Effects of interface states on photoexcited carriers in ZnO/Zn(2)SnO(4) type-II radial heterostructure nanowires.

Type-II band alignment of heterostructure contributes to spatially separate electrons and holes leading to an increase in minority carrier lifetime, which has much more advantages in photocatalytic activities and photovoltaic device applications. Here, Zn2SnO4-sheathed ZnO radial heterostructure nanowires were constructed to investigate systematically interfacial charge separation. The lattice mismatch between ZnO and Zn2SnO4 induces interface states to exist at their heterointerface. At low pump fluence, photoexcited charges are localized within the ZnO core rather than separated due to the large interface barrier.
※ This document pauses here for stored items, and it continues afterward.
-- ==== Sys2Proof/Machine/Alu.lean ====
section
/-! DEFINITION. The 8-bit ALU: 6XNN, 7XNN, 8XY0 to 8XY7, 8XYE, CXNN (spec 41_alu). Operands are read from the state before the
instruction (R131); results wrap modulo 256 (R130). -/

namespace Sys2Proof.Machine

/-- 6XNN `LD Vx, nn` (R133). -/
def execLdImm (x : Reg) (nn : Byte) (s : State) : Host.Outcome State Fault Refusal :=
  .next (s.setV x nn).advance

/-- 7XNN `ADD Vx, nn`: no flag (R134). -/
def execAddImm (x : Reg) (nn : Byte) (s : State) : Host.Outcome State Fault Refusal :=
  .next (s.setV x (s.getV x + nn)).advance

/-- 8XY0 `LD Vx, Vy` (R135). -/
def execLdReg (x y : Reg) (s : State) : Host.Outcome State Fault Refusal :=
  .next (s.setV x (s.getV y)).advance

/-- 8XY1 `OR Vx, Vy`: no flag (R136). -/
def execOrReg (x y : Reg) (s : State) : Host.Outcome State Fault Refusal :=
  .next (s.setV x (s.getV x ||| s.getV y)).advance

/-- 8XY2 `AND Vx, Vy`: no flag (R137). -/
def execAndReg (x y : Reg) (s : State) : Host.Outcome State Fault Refusal :=
  .next (s.setV x (s.getV x &&& s.getV y)).advance

/-- 8XY3 `XOR Vx, Vy`: no flag (R138). -/
def execXorReg (x y : Reg) (s : State) : Host.Outcome State Fault Refusal :=
  .next (s.setV x (s.getV x ^^^ s.getV y)).advance

/-- 8XY4 `ADD Vx, Vy` (R140). -/
def execAddReg (x y : Reg) (s : State) : Host.Outcome State Fault Refusal :=
  .next (s.setResultAndFlag x (s.getV x + s.getV y) (carry (s.getV x) (s.getV y))).advance

/-- 8XY5 `SUB Vx, Vy`: modular, never an absolute value (R141, R147). -/
def execSubReg (x y : Reg) (s : State) : Host.Outcome State Fault Refusal :=
  .next (s.setResultAndFlag x (s.getV x - s.getV y) (noBorrow (s.getV x) (s.getV y))).advance

/-- 8XY6 `SHR Vx, Vy`: the source is VY (R142). -/
def execShr (x y : Reg) (s : State) : Host.Outcome State Fault Refusal :=
  .next (s.setResultAndFlag x (s.getV y >>> 1) (shiftedOutRight (s.getV y))).advance

/-- 8XY7 `SUBN Vx, Vy` (R143). -/
def execSubn (x y : Reg) (s : State) : Host.Outcome State Fault Refusal :=
  .next (s.setResultAndFlag x (s.getV y - s.getV x) (noBorrow (s.getV y) (s.getV x))).advance

/-- 8XYE `SHL Vx, Vy`: the source is VY (R144). -/
def execShl (x y : Reg) (s : State) : Host.Outcome State Fault Refusal :=
  .next (s.setResultAndFlag x (s.getV y <<< 1) (shiftedOutLeft (s.getV y))).advance

/-- CXNN `RND Vx, nn`: a fresh byte of the random input, masked (R145); the byte is a free value (log 3). -/
def execRnd (x : Reg) (nn : Byte) (s : State) : Host.Outcome State Fault Refusal :=
  .next ((s.setV x (Config.randomByte s.draws &&& nn)).countDraw).advance

end Sys2Proof.Machine
end

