-- ==== Sys2Proof/Laws/Operands.lean ====
section
/-! SUPPORT. What the operand forms and flag computations are, once each. -/

namespace Sys2Proof.Machine

@[simp] theorem addrOperand_toNat (nnn : Addr) : (addrOperand nnn).toNat = nnn.toNat := by
  simp [addrOperand]
  omega

@[simp] theorem wideByte_toNat (b : Byte) : (wideByte b).toNat = b.toNat := by
  simp [wideByte]
  omega

theorem flagByte_toNat (b : Bool) : (flagByte b).toNat = b.toNat := by
  cases b <;> rfl

theorem carry_iff (x y : Byte) : carry x y = true ↔ 255 < x.toNat + y.toNat := by
  simp [carry]

theorem noBorrow_iff (x y : Byte) : noBorrow x y = true ↔ y.toNat ≤ x.toNat := by
  simp [noBorrow]

theorem shiftedOutRight_eq (y : Byte) : flagByte (shiftedOutRight y) = BitVec.ofNat 8 (y.toNat % 2) := by
  revert y
  decide

theorem shiftedOutLeft_eq (y : Byte) : flagByte (shiftedOutLeft y) = BitVec.ofNat 8 (y.toNat / 128) := by
  revert y
  decide

/-- After a flag-writing instruction VF is the flag, V[X] the result unless X is 15, and the rest is as before (41_alu R132). -/
theorem State.getV_setResultAndFlag (s : State) (x q : Reg) (result : Byte) (flag : Bool) :
    (s.setResultAndFlag x result flag).getV q =
      if q = Reg.vf then flagByte flag else if q = x then result else s.getV q := by
  simp only [State.setResultAndFlag, State.getV_setV]

theorem regsUpTo_length (x : Reg) : (regsUpTo x).length = x.val + 1 := by
  revert x
  decide

theorem regsUpTo_getElem (x : Reg) (k : Nat) (hk : k < (regsUpTo x).length) (h16 : k < 16) :
    (regsUpTo x)[k] = ⟨k, h16⟩ := by
  have h : ∀ (x : Reg) (k : Fin 16), (regsUpTo x)[k.val]? = if k ≤ x then some k else none := by decide
  have := h x ⟨k, h16⟩
  rw [regsUpTo_length] at hk
  rw [if_pos (by simp [Fin.le_def]; omega)] at this
  exact (List.getElem?_eq_some_iff.mp this).2

theorem mem_regsUpTo (x k : Reg) : k ∈ regsUpTo x ↔ k ≤ x := by
  revert x k
  decide

theorem keyOperand_some (b : Byte) (k : Key) : keyOperand b = some k ↔ b.toNat = k.val := by
  have hk := k.isLt
  simp only [keyOperand]
  split
  · simp [Fin.ext_iff]
  · simp
    omega

theorem keyOperand_none (b : Byte) : keyOperand b = none ↔ 15 < b.toNat := by
  simp only [keyOperand]
  split <;> simp <;> omega

/-- A load of registers from memory touches only V. -/
theorem State.loadRegs_eq (regs : List Reg) (s : State) :
    ∃ v, s.loadRegs regs = { s with v := v } := by
  induction regs generalizing s with
  | nil => exact ⟨s.v, rfl⟩
  | cons k regs ih =>
    obtain ⟨v, hv⟩ := ih (s.setV k (s.mem.read (s.indexBase + k.val)))
    exact ⟨v, hv⟩

/-- Each register of the list gets the byte at I plus its number, the others stay (42_index_memory R166). -/
theorem State.getV_loadRegs (regs : List Reg) (s : State) (q : Reg) :
    (s.loadRegs regs).getV q = if q ∈ regs then s.mem.read (s.indexBase + q.val) else s.getV q := by
  induction regs generalizing s with
  | nil => simp [State.loadRegs]
  | cons k regs ih =>
    have hstep : s.loadRegs (k :: regs) = (s.setV k (s.mem.read (s.indexBase + k.val))).loadRegs regs := rfl
    rw [hstep, ih]
    by_cases hq : q ∈ regs
    · simp [hq]
    · by_cases hk : q = k
      · subst hk
        simp [hq]
      · simp [hq, hk]

theorem bcdDigits_length (b : Byte) : (bcdDigits b).length = 3 := rfl

end Sys2Proof.Machine
end

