/-- Settles O51: each of the listed ports leaves a wait without a latch as it is, the timers apart. -/
theorem heldKeysDoNotEndTheWait : Obligations.HeldKeysDoNotEndTheWait := by
  intro ports s x hrun hl hports
  have hframe : UnchangedExcept [.dt, .st] s (runPorts ports s) := by
    refine runPorts_induction ports (.refl _ s) fun p hp t u ht hu => ht.trans ?_
    have hrun' : t.run = .awaitingKey x := (ht.run_eq (by decide)).trans hrun
    have hl' : t.keyLatch = none := (ht.keyLatch_eq (by decide)).trans hl
    obtain rfl | rfl | rfl | ⟨k, rfl, hflag⟩ := hports p hp
    · cases hu.symm.trans (step_of_waiting hrun' hl')
      exact .refl _ t
    · cases hu
      exact unchangedExcept_tickTimers t
    · cases hu
      exact .refl _ t
    · cases hu.symm.trans (transact_setKey k true t)
      exact unchangedExcept_setKey_of_held ((ht.keyFlag_eq (by decide) k).trans hflag)
  exact ⟨(hframe.run_eq (by decide)).trans hrun, (hframe.keyLatch_eq (by decide)).trans hl, hframe⟩

/-! ### Terminate -/

/-- Settles O54: by the run state. -/
theorem terminateStopsCleanly : Obligations.TerminateStopsCleanly := by
  intro s
  refine ⟨terminate s, rfl, ?_⟩
  cases hrun : s.run with
  | running | awaitingKey => simp [terminate, hrun, UnchangedExcept]
  | unloaded | faulted | stopped => simp [terminate, hrun]

/-! ### Load -/

/-- Settles O57: by the order of the two checks. -/
theorem failedLoadChangesNothing : Obligations.FailedLoadChangesNothing := by
  intro program programBase fontBase s
  have hfail : ∀ e, loadCheck program.length programBase fontBase = some e →
      transact (.load program programBase fontBase) s = .next s ∧ reply (.load program programBase fontBase) s = .result (.err e) :=
    fun e he => ⟨congrArg Host.Outcome.next (loadWith_of_loadCheck_some s he), congrArg Reply.result (loadResult_of_loadCheck_some he)⟩
  exact ⟨fun h => hfail _ (loadCheck_invalidBase _ _ _ h), fun hp hf h => hfail _ (loadCheck_oversizedProgram _ _ _ hp hf h)⟩

theorem read_loadedMemory_program (font : Font) {program : List Byte} (programBase fontBase : Nat) {k : Nat}
    (hk : k < program.length) : (loadedMemory font program programBase fontBase).read (programBase + k) = program[k] := by
  rw [read_loadedMemory, if_pos (by omega), Nat.add_sub_cancel_left, List.getD_eq_getElem _ _ hk]

theorem read_loadedMemory_font (font : Font) (program : List Byte) {programBase fontBase k : Nat}
    (hbase : fontBase + 80 ≤ programBase) (hk : k < 80) :
    (loadedMemory font program programBase fontBase).read (fontBase + k) = font[k] := by
  have hk' : k < font.toList.length := (length_font font).symm ▸ hk
  rw [read_loadedMemory, if_neg (by omega), if_pos (by simp only [Config.fontSize]; omega), Nat.add_sub_cancel_left,
    List.getD_eq_getElem _ _ hk', Vector.getElem_toList]

theorem read_loadedMemory_other (font : Font) (program : List Byte) {programBase fontBase a : Nat}
    (hp : a < programBase ∨ programBase + program.length ≤ a) (hf : a < fontBase ∨ fontBase + 80 ≤ a) :
    (loadedMemory font program programBase fontBase).read a = 0 := by
  rw [read_loadedMemory, if_neg (by omega), if_neg (by simp only [Config.fontSize]; omega)]
  rfl

theorem toNat_ofNat_of_lt {n : Nat} (h : n < 0x10000) : (BitVec.ofNat 16 n).toNat = n := by
  rw [BitVec.toNat_ofNat, Nat.mod_eq_of_lt h]

theorem getV_reset (r : Reg) : State.reset.getV r = 0 := by
  obtain ⟨hv, -⟩ := resetIsThePowerOnState
  exact hv r

/-- Settles O56: the load succeeds, and its state is written out. -/
theorem loadReinitialisesTheBlock : Obligations.LoadReinitialisesTheBlock := by
  intro font program programBase fontBase s hp hf hlen
  have hc : loadCheck program.length programBase fontBase = none := (loadCheck_none _ _ _).mpr ⟨hp, hf, hlen⟩
  exact ⟨_, loadWith_of_loadCheck_none s hc, loadResult_of_loadCheck_none hc,
    fun k hk => read_loadedMemory_program font programBase fontBase hk,
    fun k hk => read_loadedMemory_font font program (hf.trans hp) hk,
    fun a hap haf => read_loadedMemory_other font program hap haf,
    toNat_ofNat_of_lt (by omega), toNat_ofNat_of_lt (by omega),
    getV_reset, rfl, rfl, rfl, rfl, Framebuffer.pixel_blank, rfl, rfl, fun _ => rfl⟩
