-- ==== Sys2Proof/Config.lean ====
section
/-! DEFINITION. The parameters of CRCF and of its host: the fixed ones (00_scope.md R7), the open ones (R8) and the host's (R9). -/

namespace Sys2Proof

/-- The open parameter an instance of CRCF is built with (00_scope.md R8, 10_state.md R25). State holds
one as plain data and no step changes it, so a claim about every state is a claim about both values.
DESIGN CHOICE, safe (log 4). -/
structure Config where
  /-- `CHUNK_CRC_INCLUDES_LENGTH`: whether a chunk packet's checksum covers its length byte as well as its
  chunk bytes. Default `false` (00_scope.md R8, 90_conflicts.md C5). -/
  chunkCrcIncludesLength : Bool := false
  deriving DecidableEq, Repr

namespace Config

/-- The default configuration (00_scope.md R8). -/
def default : Config := { chunkCrcIncludesLength := false }

/-- `POLY` (00_scope.md R7). -/
def poly : Word := 0x04C11DB7#32

/-- `INIT` (00_scope.md R7). -/
def init : Word := 0xFFFFFFFF#32

/-- `XOROUT` (00_scope.md R7). -/
def xorOut : Word := 0x00000000#32

/-- `CRC_LEN`: bytes in the checksum field (00_scope.md R7). -/
@[simp] abbrev crcLen : Nat := 4

/-- `LEN_MAX`: largest length byte (00_scope.md R7). -/
@[simp] abbrev lenMax : Nat := 255

/-- `PAYLOAD_MAX`: largest command-packet payload (00_scope.md R7). -/
@[simp] abbrev payloadMax : Nat := 254

/-- `CHUNK_MAX`: largest chunk (00_scope.md R7). -/
@[simp] abbrev chunkMax : Nat := 252

/-- `CMD_PKT_MIN` (00_scope.md R7). -/
@[simp] abbrev cmdPktMin : Nat := 6

/-- `CHUNK_PKT_MIN` (00_scope.md R7). -/
@[simp] abbrev chunkPktMin : Nat := 6

/-- `CMD_PKT_MAX` (00_scope.md R7). -/
@[simp] abbrev cmdPktMax : Nat := 260

/-- `CHUNK_PKT_MAX` (00_scope.md R7). -/
@[simp] abbrev chunkPktMax : Nat := 257

/-- `DEVICE_RX_MAX`: OPEN, the device's receive-buffer limit in bytes. No rule of CRCF reads it; a claim about
the device is made for every limit that meets its bound (00_scope.md R8, 70_reset_and_hazards.md R258). It has no
body, so nothing can evaluate it (log 5). -/
opaque deviceRxMax : Nat

/-- `T = 5 s`, the host's response timeout, in milliseconds (00_scope.md R9). -/
@[simp] abbrev responseTimeoutMs : Nat := 5000

/-- `PACE = 500 ms`, the host's delay after every send (00_scope.md R9). -/
@[simp] abbrev paceMs : Nat := 500

/-- `MAX_ATTEMPTS_HANDSHAKE`: the first packet of GetVersion (00_scope.md R9). -/
@[simp] abbrev maxAttemptsHandshake : Nat := 1

/-- `MAX_ATTEMPTS_CMD`: EraseFlash and JumpToAddress (00_scope.md R9). -/
@[simp] abbrev maxAttemptsCmd : Nat := 5

/-- `MAX_ATTEMPTS_XFER`: each FlashProgram packet (00_scope.md R9). -/
@[simp] abbrev maxAttemptsXfer : Nat := 3

/-- The sentinel address of a JumpSpec, "jump to resident application" (00_scope.md R16, 30_encoding.md R67). -/
def sentinelAddress : Word := 0xFFFFFFFF#32

/-- `persistChoice` "boot to application next power-up" (30_encoding.md R67). -/
def persistApplication : Byte := 0xFF#8

/-- `persistChoice` "remain in bootloader next power-up" (30_encoding.md R67). -/
def persistBootloader : Byte := 0xAA#8

end Config

end Sys2Proof
end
Correspondingly, only ZnO-related bandedge ultraviolet (UV) and green emissions are dominated in photoluminescence spectra. At high pump fluence, however, impurities are ionized and electrons trapped in interface states are excited, resulting in a decrease in interface barrier, which makes photogenerated charges efficiently separated at their heterointerface by direct tunneling, and, consequently, an additional blue-violet emission, attributed to the heterointerface recombination of electrons in Zn2SnO4 conduction band (CB) and holes in ZnO valence band. Additionally, the heterointerface can separate effectively photoexcited carriers and form a photovoltaic effect. Our results provide the localization/separation condition of photogenerated charges for the type-II band alignment of core/shell heterostructure, which should be very useful for the realization of underpinned mechanism of the developed optoelectronic devices.